I pomyśleć że ja Ci tyle razy mówiłam to samo o Zawadzie ... Haha Very Happy

Z resztą ja Jack'a nie kocham tylko On mi si baaaaaardzo podoba i uwielbiam postać przez Niego graną. O. Very Happy

A mi się kiedyś śniło (miałam wtedy może z 7 lat) że siedzę sobie u mnie w domu w dużym pokoju. Był rozstawiony stół, dookoła siedzieli ludzie. No wiecie, taka posiadówa imieninowa Very Happy Siedziałam sobie na fotelu, pomyślałam tak moocno mocno że chciałabym latać. I wtedu oderwałam się od fotela i z rękami wyciągniętymi przed siebie latałam po całym pokoju ^^ A pamiętam że kilka razy o mało co nie spadłam, ale zawsze w powietrzu utrzymywała mnie pozytywna myśl, że zdołam polecieć dalej, że mi się uda.
Kurka, to sen z przesłaniem ... !! Wink

Ale mówię Wam, nawet jak to wspominam - czułam, jakbym normalnie latała, to uczucie jest niesamowite. Genialna sprawa te nasze sny Wink
Sty$
PostWysłany: Pią 14:54, 10 Lis 2006

No ale widzisz!! Jack jest postacią fikcyjną aa Grześ istnieje naprawdę... I to jak blisko...
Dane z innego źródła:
-- ==== Sys2Proof/Config.lean ====
section
/-! DEFINITION. What the manual leaves open: the value of a few bits of one reply body, and which
bursts complete in the instant of a stop. They are free values, drawn from constants with no body, so
that no proof can lean on them. -/

namespace Sys2Proof

/-- The `n`-th free byte: a value the manual does not state (notes/assumptions/7.md). The machine
reads free bytes at the value of `State.freeCount` and advances that counter past them. -/
opaque Config.freeByte (n : Nat) : Byte

/-- The completions of bursts that fall in the instant of a stop, between the stop at the scheduler and
the abandonment at the engines, in the order in which they are taken, each with its engine and the
oscillator cycles of its second half-window (R16; notes/assumptions/26.md). The machine reads it at
the value of `State.freeCount` and advances that counter. An engine that is not in HALF2 has no burst
to complete. -/
opaque Config.stopMeets (n : Nat) : List (EngineId × Nat)

end Sys2Proof
end

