-- ==== Sys2Proof/Machine/Requests.lean ====
section
/-! DEFINITION. The command processor (chapter 10): the take rule, the order of the checks, and the
meaning of every request. A request command finds its operands in the earliest FULL slot; where
that slot holds another request, or the take rule does not hold, the command is disregarded
(notes/assumptions/1.md, 2.md). -/

namespace Sys2Proof.Machine

/-! ## Taking a request (R164, R165) -/

/-- The frame that the command processor may take now: the earliest FULL slot, while held + pending
is 30 or below (R164). No request is taken in reset (R186). -/
def State.takeable (s : State) : Option (SlotId × Frame) :=
  if s.load ≤ 30 ∧ s.inReset = none then s.link.earliestFull else none

/-- The command processor takes the earliest FULL slot if its CODE is one that the command stands
for: the slot returns to EMPTY and the frame is handled in the same claim (R164, R165). -/
def State.takeRequest (s : State) (codeOk : Byte → Bool) (handle : State → Frame → State) : State :=
  match s.takeable with
  | some (i, f) => if codeOk f.code then handle (s.withLink (s.link.takeSlot i)) f else s
  | none => s

/-- The first check that fails decides the status (R166). -/
def firstFailure : List (Bool × Status) → Option Status
  | [] => none
  | (fails, status) :: rest => if fails then some status else firstFailure rest

/-- A request whose payload reads well and whose later checks pass makes its effect; any other is
answered with the status of the first check that failed, and changes nothing (R165, R166). -/
def State.perform {α : Type} (s : State) (tag : Byte) (operands : Except Status α)
    (checks : α → List (Bool × Status)) (effect : α → State) : State :=
  match operands with
  | .error status => s.reply tag status
  | .ok x =>
    match firstFailure (checks x) with
    | some status => s.reply tag status
    | none => effect x

/-- The mode is not STOPPED, for a request that needs it (step 4). -/
def State.notStopped (s : State) : Bool := s.sched.mode != .stopped

/-- A channel is CALIBRATING or the subject of a pending MEASURE (step 5). -/
def State.channelBusy (s : State) (c : ChannelNo) : Bool :=
  (s.chan c).state == .calibrating || s.measurePending c

/-- The checks of step 6 for a long request (R166). -/
def State.tableChecks (s : State) (tag : Byte) : List (Bool × Status) :=
  [(decide (4 ≤ s.table.length), .full), ((s.entryOfTag tag).isSome, .tagInUse)]

/-- A list holds an item twice. -/
def hasRepeat {α : Type} [DecidableEq α] : List α → Bool
  | [] => false
  | x :: rest => rest.any (fun y => y == x) || hasRepeat rest

/-! ## Identity and status (R170, R171) -/

/-- IDENTIFY (R170). -/
def State.doIdentify (s : State) (f : Frame) : State :=
  s.perform f.tag (parseEmpty f.payload) (fun _ => []) fun _ =>
    s.reply f.tag .ok (.identity s.link.address)

/-- STATUS (R171): the values as they stand before its own REPLY is offered. -/
def State.doStatus (s : State) (f : Frame) : State :=
  s.perform f.tag (parseEmpty f.payload) (fun _ => []) fun _ =>
    s.reply f.tag .ok
      (.status s.sched.mode s.lastCause s.held s.table.length s.queue.lost s.sched.overruns
        s.sched.cycleCount)

/-! ## Channels (R172, R173) -/

/-- SET_CHANNEL (R30, R34, R172). -/
def State.doSetChannel (s : State) (f : Frame) : State :=
  s.perform f.tag (parseSetChannel f.payload) (fun x => [(s.channelBusy x.1, .busy)]) fun x =>
    ((s.setChan x.1 ((s.chan x.1).configure x.2)).autoJobIfScanned x.1).reply f.tag .ok

/-- GET_CHANNEL (R36, R173). -/
def State.doGetChannel (s : State) (f : Frame) : State :=
  s.perform f.tag (parseChannel f.payload) (fun _ => []) fun c =>
    ({ s with freeCount := s.freeCount + viewFreeBytes }).reply f.tag .ok
      (.channel (s.chan c) s.freeCount)

/-! ## Keys and the scan list (R174 to R176) -/

/-- A defined key other than the one named lists the channel (R115). -/
def State.listedElsewhere (s : State) (k : KeyNo) (c : ChannelNo) : Bool :=
  allKeys.any fun k' =>
    k' != k &&
      match s.key k' with
      | some r => r.channels.any fun c' => c' == c
      | none => false

/-- A key record as SET_KEY writes it (R115, R174). -/
def SetKeyOperands.record (x : SetKeyOperands) : Key :=
  { kind := x.kind, channels := x.channels, group := x.group, slideStep := x.slideStep }

/-- SET_KEY (R115, R174). -/
def State.doSetKey (s : State) (f : Frame) : State :=
  s.perform f.tag (parseSetKey f.payload)
    (fun x =>
      [(s.notStopped, .state),
        (hasRepeat x.channels || x.channels.any (s.listedElsewhere x.key), .conflict)])
    fun x => (s.setKeyRecord x.key (some x.record)).reply f.tag .ok

/-- CLEAR_KEY (R115, R175). -/
def State.doClearKey (s : State) (f : Frame) : State :=
  s.perform f.tag (parseKey f.payload) (fun _ => [(s.notStopped, .state)]) fun k =>
    (s.setKeyRecord k none).reply f.tag .ok

/-- GET_KEY (R115, R175). -/
def State.doGetKey (s : State) (f : Frame) : State :=
  s.perform f.tag (parseKey f.payload) (fun _ => []) fun k =>
    s.reply f.tag .ok (.key k (s.key k))

/-- SET_SCAN (R82, R176). -/
def State.doSetScan (s : State) (f : Frame) : State :=
  s.perform f.tag (parseSetScan f.payload)
    (fun es => [(s.notStopped, .state), (hasRepeat (es.map ScanEntry.channel), .conflict)])
    fun es => (s.withSched fun d => { d with scanList := es }).reply f.tag .ok

/-- GET_SCAN (R176). -/
def State.doGetScan (s : State) (f : Frame) : State :=
  s.perform f.tag (parseEmpty f.payload) (fun _ => []) fun _ =>
    s.reply f.tag .ok (.scanList s.sched.scanList)

/-! ## Timing, events and mode (R177, R178) -/

/-- SET_TIMING (R112, R177): no timer is touched. -/
def State.doSetTiming (s : State) (f : Frame) : State :=
  s.perform f.tag (parseSetTiming f.payload) (fun _ => []) fun x =>
    (s.withSched fun d =>
      { d with
        activePeriod := x.activePeriod, dozePeriod := x.dozePeriod, idleTime := x.idleTime
      }).reply f.tag .ok

/-- SET_EVENTS (R138, R177). -/
def State.doSetEvents (s : State) (f : Frame) : State :=
  s.perform f.tag (parseByte f.payload) (fun _ => []) fun m =>
    ({ s with queue := { s.queue with mask := m } }).reply f.tag .ok

/-- The change that an accepted SET_MODE makes, by the mode in force and the target (R102). The
target SERVICE is refused before this, and so is DOZE in SERVICE. -/
def State.setMode (s : State) (target : Mode) : State :=
  match s.sched.mode, target with
  | .stopped, .active => s.startActive
  | .service, .active => s.startActive
  | .stopped, .doze => s.startDoze
  | .service, .stopped => s.stopPart
  | .active, .stopped => s.stopPart
  | .doze, .stopped => s.stopPart
  | .active, .doze => s.activeToDoze .request
  | .doze, .active => s.dozeToActive .request
  | _, _ => s

/-- SET_MODE (R102, R178). -/
def State.doSetMode (s : State) (f : Frame) : State :=
  s.perform f.tag (parseTarget f.payload)
    (fun m => [(m == .doze && s.sched.mode == .service, .state)])
    fun m => (s.setMode m).reply f.tag .ok

/-! ## Long requests (R179 to R183) -/

/-- The channels a CALIBRATE names: those listed, or every enabled channel for an empty list (R179). -/
def State.namedChannels (s : State) (cs : List ChannelNo) : List ChannelNo :=
  if cs.isEmpty then allChannels.filter fun c => (s.chan c).config.enabled else cs

/-- The checks of CALIBRATE after step 3 (R179). -/
def State.calibrateChecks (s : State) (tag : Byte) (cs : List ChannelNo) : List (Bool × Status) :=
  let named := s.namedChannels cs
  [(named.isEmpty || named.any fun c => (s.chan c).state == .off, .state),
    (hasRepeat named, .conflict), (named.any s.channelBusy, .busy)] ++ s.tableChecks tag

/-- A pending entry is opened at the tail of the table (R168). -/
def State.openEntry (s : State) (tag : Byte) (work : LongWork) : State :=
  { s with table := s.table ++ [{ tag := tag, work := work }] }

/-- One job of origin REQUEST is created for each channel (R65). -/
def State.createJobs (s : State) (tag : Byte) (cs : List ChannelNo) : State :=
  cs.foldl (fun s c => s.createJob c (.request tag)) s

/-- CALIBRATE (R65, R179, R180). -/
def State.doCalibrate (s : State) (f : Frame) : State :=
  s.perform f.tag (parseCalibrate f.payload) (s.calibrateChecks f.tag) fun cs =>
    let named := s.namedChannels cs
    (((s.openEntry f.tag (.calibrate named [])).createJobs f.tag named).workTaken).reply f.tag
      .accepted

/-- The checks of MEASURE, with the slot index judged against the channel's hop list (R181). -/
def State.measureChecks (s : State) (tag : Byte) (x : MeasureOperands) : List (Bool × Status) :=
  [(decide ((s.chan x.channel).config.hopList.length ≤ x.slot), .range),
    ((s.chan x.channel).state == .off, .state), (s.channelBusy x.channel, .busy)]
    ++ s.tableChecks tag

/-- MEASURE (R181). -/
def State.doMeasure (s : State) (f : Frame) : State :=
  s.perform f.tag (parseMeasure f.payload) (s.measureChecks f.tag) fun x =>
    ((s.openEntry f.tag (.measure x.channel x.slot x.count [])).workTaken).reply f.tag .accepted

/-- The engine holds a MEASURE record with the tag (R17). -/
def Engine.measuresTag (g : Engine) (tag : Byte) : Bool :=
  match g.record? with
  | some r => r.purpose == .measure tag
  | none => false

/-- The CANCEL of a CALIBRATE entry: its jobs end ABORTED, and the entry with all its results
completes CANCELLED (R79, R183). -/
def State.cancelCalibrate (s : State) (tag : Byte) : State :=
  let aborted := s.abortJobsOfTag tag
  match aborted.entryOfTag tag with
  | some e => aborted.completeEntry e .cancelled
  | none => aborted

/-- The CANCEL of a MEASURE entry: its burst in flight is abandoned, the entry completes CANCELLED,
an automatic job may be asked for, and the engine is offered its next item (R17, R66, R183), in this
order (notes/assumptions/15.md). -/
def State.cancelMeasure (s : State) (e : PendingEntry) (c : ChannelNo) : State :=
  if (s.engine (engineOf c)).measuresTag e.tag then
    let abandoned := s.setEngine (engineOf c) .idle
    ((abandoned.completeEntry e .cancelled).autoJobIfScanned c).engineFree (engineOf c)
  else (s.completeEntry e .cancelled).autoJobIfScanned c

/-- The CANCEL of a pending entry, by its kind (R183). -/
def State.cancelEntry (s : State) (e : PendingEntry) : State :=
  match e.work with
  | .calibrate _ _ => s.cancelCalibrate e.tag
  | .measure c _ _ _ => s.cancelMeasure e c

/-- CANCEL (R183). -/
def State.doCancel (s : State) (f : Frame) : State :=
  s.perform f.tag (parseByte f.payload) (fun t => [((s.entryOfTag t).isNone, .notFound)]) fun t =>
    match s.entryOfTag t with
    | some e => (s.cancelEntry e).reply f.tag .ok
    | none => s.reply f.tag .notFound

/-! ## RESTART and unknown requests (R166, R184) -/

/-- RESTART (R184): a reset with no REPLY. -/
def State.doRestart (s : State) (f : Frame) : State :=
  s.perform f.tag (parseEmpty f.payload) (fun _ => []) fun _ => s.restarted f.tag

/-- A CODE that is none of the sixteen is refused (R166, step 1). -/
def State.doUnknownRequest (s : State) (f : Frame) : State := s.reply f.tag .badCode

/-! ## The meanings -/

/-- IDENTIFY (R170). -/
def execIdentify (s : State) : Host.Outcome State Fault Refusal :=
  .next (s.takeRequest (fun c => c == 0x01) State.doIdentify)

/-- STATUS (R171). -/
def execStatus (s : State) : Host.Outcome State Fault Refusal :=
  .next (s.takeRequest (fun c => c == 0x02) State.doStatus)

/-- SET_CHANNEL (R30, R172). -/
def execSetChannel (s : State) : Host.Outcome State Fault Refusal :=
  .next (s.takeRequest (fun c => c == 0x10) State.doSetChannel)

/-- GET_CHANNEL (R173). -/
def execGetChannel (s : State) : Host.Outcome State Fault Refusal :=
  .next (s.takeRequest (fun c => c == 0x11) State.doGetChannel)

/-- SET_KEY (R174). -/
def execSetKey (s : State) : Host.Outcome State Fault Refusal :=
  .next (s.takeRequest (fun c => c == 0x18) State.doSetKey)

/-- CLEAR_KEY (R175). -/
def execClearKey (s : State) : Host.Outcome State Fault Refusal :=
  .next (s.takeRequest (fun c => c == 0x19) State.doClearKey)

/-- GET_KEY (R175). -/
def execGetKey (s : State) : Host.Outcome State Fault Refusal :=
  .next (s.takeRequest (fun c => c == 0x1A) State.doGetKey)

/-- SET_SCAN (R176). -/
def execSetScan (s : State) : Host.Outcome State Fault Refusal :=
  .next (s.takeRequest (fun c => c == 0x20) State.doSetScan)

/-- GET_SCAN (R176). -/
def execGetScan (s : State) : Host.Outcome State Fault Refusal :=
  .next (s.takeRequest (fun c => c == 0x21) State.doGetScan)

/-- SET_TIMING (R177). -/
def execSetTiming (s : State) : Host.Outcome State Fault Refusal :=
  .next (s.takeRequest (fun c => c == 0x28) State.doSetTiming)

/-- SET_EVENTS (R177). -/
def execSetEvents (s : State) : Host.Outcome State Fault Refusal :=
  .next (s.takeRequest (fun c => c == 0x29) State.doSetEvents)

/-- SET_MODE (R178). -/
def execSetMode (s : State) : Host.Outcome State Fault Refusal :=
  .next (s.takeRequest (fun c => c == 0x2A) State.doSetMode)

/-- CALIBRATE (R180). -/
def execCalibrate (s : State) : Host.Outcome State Fault Refusal :=
  .next (s.takeRequest (fun c => c == 0x30) State.doCalibrate)

/-- MEASURE (R181). -/
def execMeasure (s : State) : Host.Outcome State Fault Refusal :=
  .next (s.takeRequest (fun c => c == 0x31) State.doMeasure)

/-- CANCEL (R183). -/
def execCancel (s : State) : Host.Outcome State Fault Refusal :=
  .next (s.takeRequest (fun c => c == 0x38) State.doCancel)

/-- RESTART (R184). -/
def execRestart (s : State) : Host.Outcome State Fault Refusal :=
  .next (s.takeRequest (fun c => c == 0x3F) State.doRestart)

/-- UNKNOWN_REQUEST (R166). -/
def execUnknownRequest (s : State) : Host.Outcome State Fault Refusal :=
  .next (s.takeRequest (fun c => !requestCodes.contains c) State.doUnknownRequest)

end Sys2Proof.Machine
end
Aa mi się jeszcze kiedyś śniło (dla tych co wiedzą co to Kryminalni), ze byłam komisarzem Zawadą i wydawałam polecenia i oczywiscie jechałam Toyotą. do dziś pamiętam to uczucie kierowania samochodu, naprawdę Wink Very Happy
Meg :)
PostWysłany: Pią 13:22, 10 Lis 2006

Ahahaha Very Happy
Styś xD Ale sen xD

Ee mi tam by mógł się na przykład Jack'uś śnić . Że mnie niesie na rękach. Conajmniej ! xD Very Happy

Jak przyśni mi się coś ciekawego to opiszę Wink
Sty$
PostWysłany: Czw 6:37, 09 Lis 2006

Muszę założyć ten temat i kto go zamknie, złamie mi serce... !!

Dzisiaj śnił mi się najpiękniejszy sen w moim życiu...!! Opowiem go :

Działo się w dżunglii a potem w jakimś mieście. Byłam ja, Ana Lucia i Libby. Szłysmy gdzieś, a potem ktoś zabił Anę Lucię i Libby (prawdopodobnie Michael, ale nie widzialam:P)a zza krzaków wyłonił sie Grzesiek. Za Grześkiem już nie byłą dzungla tylko miasto. I było tam mnóstwo ludzi. Grzesiek wziął mnie na ręce i zaczął ze mną tanczyć trzymając mnie cały czas na rękach. Koniec. !!!!!!!!!!!!!!!!!!!!!!!!!!!!!!!!!!!!! PIEEEKNY SEN PRAWDAAA!!!!????!?!?!?!?!?!?!?!?!?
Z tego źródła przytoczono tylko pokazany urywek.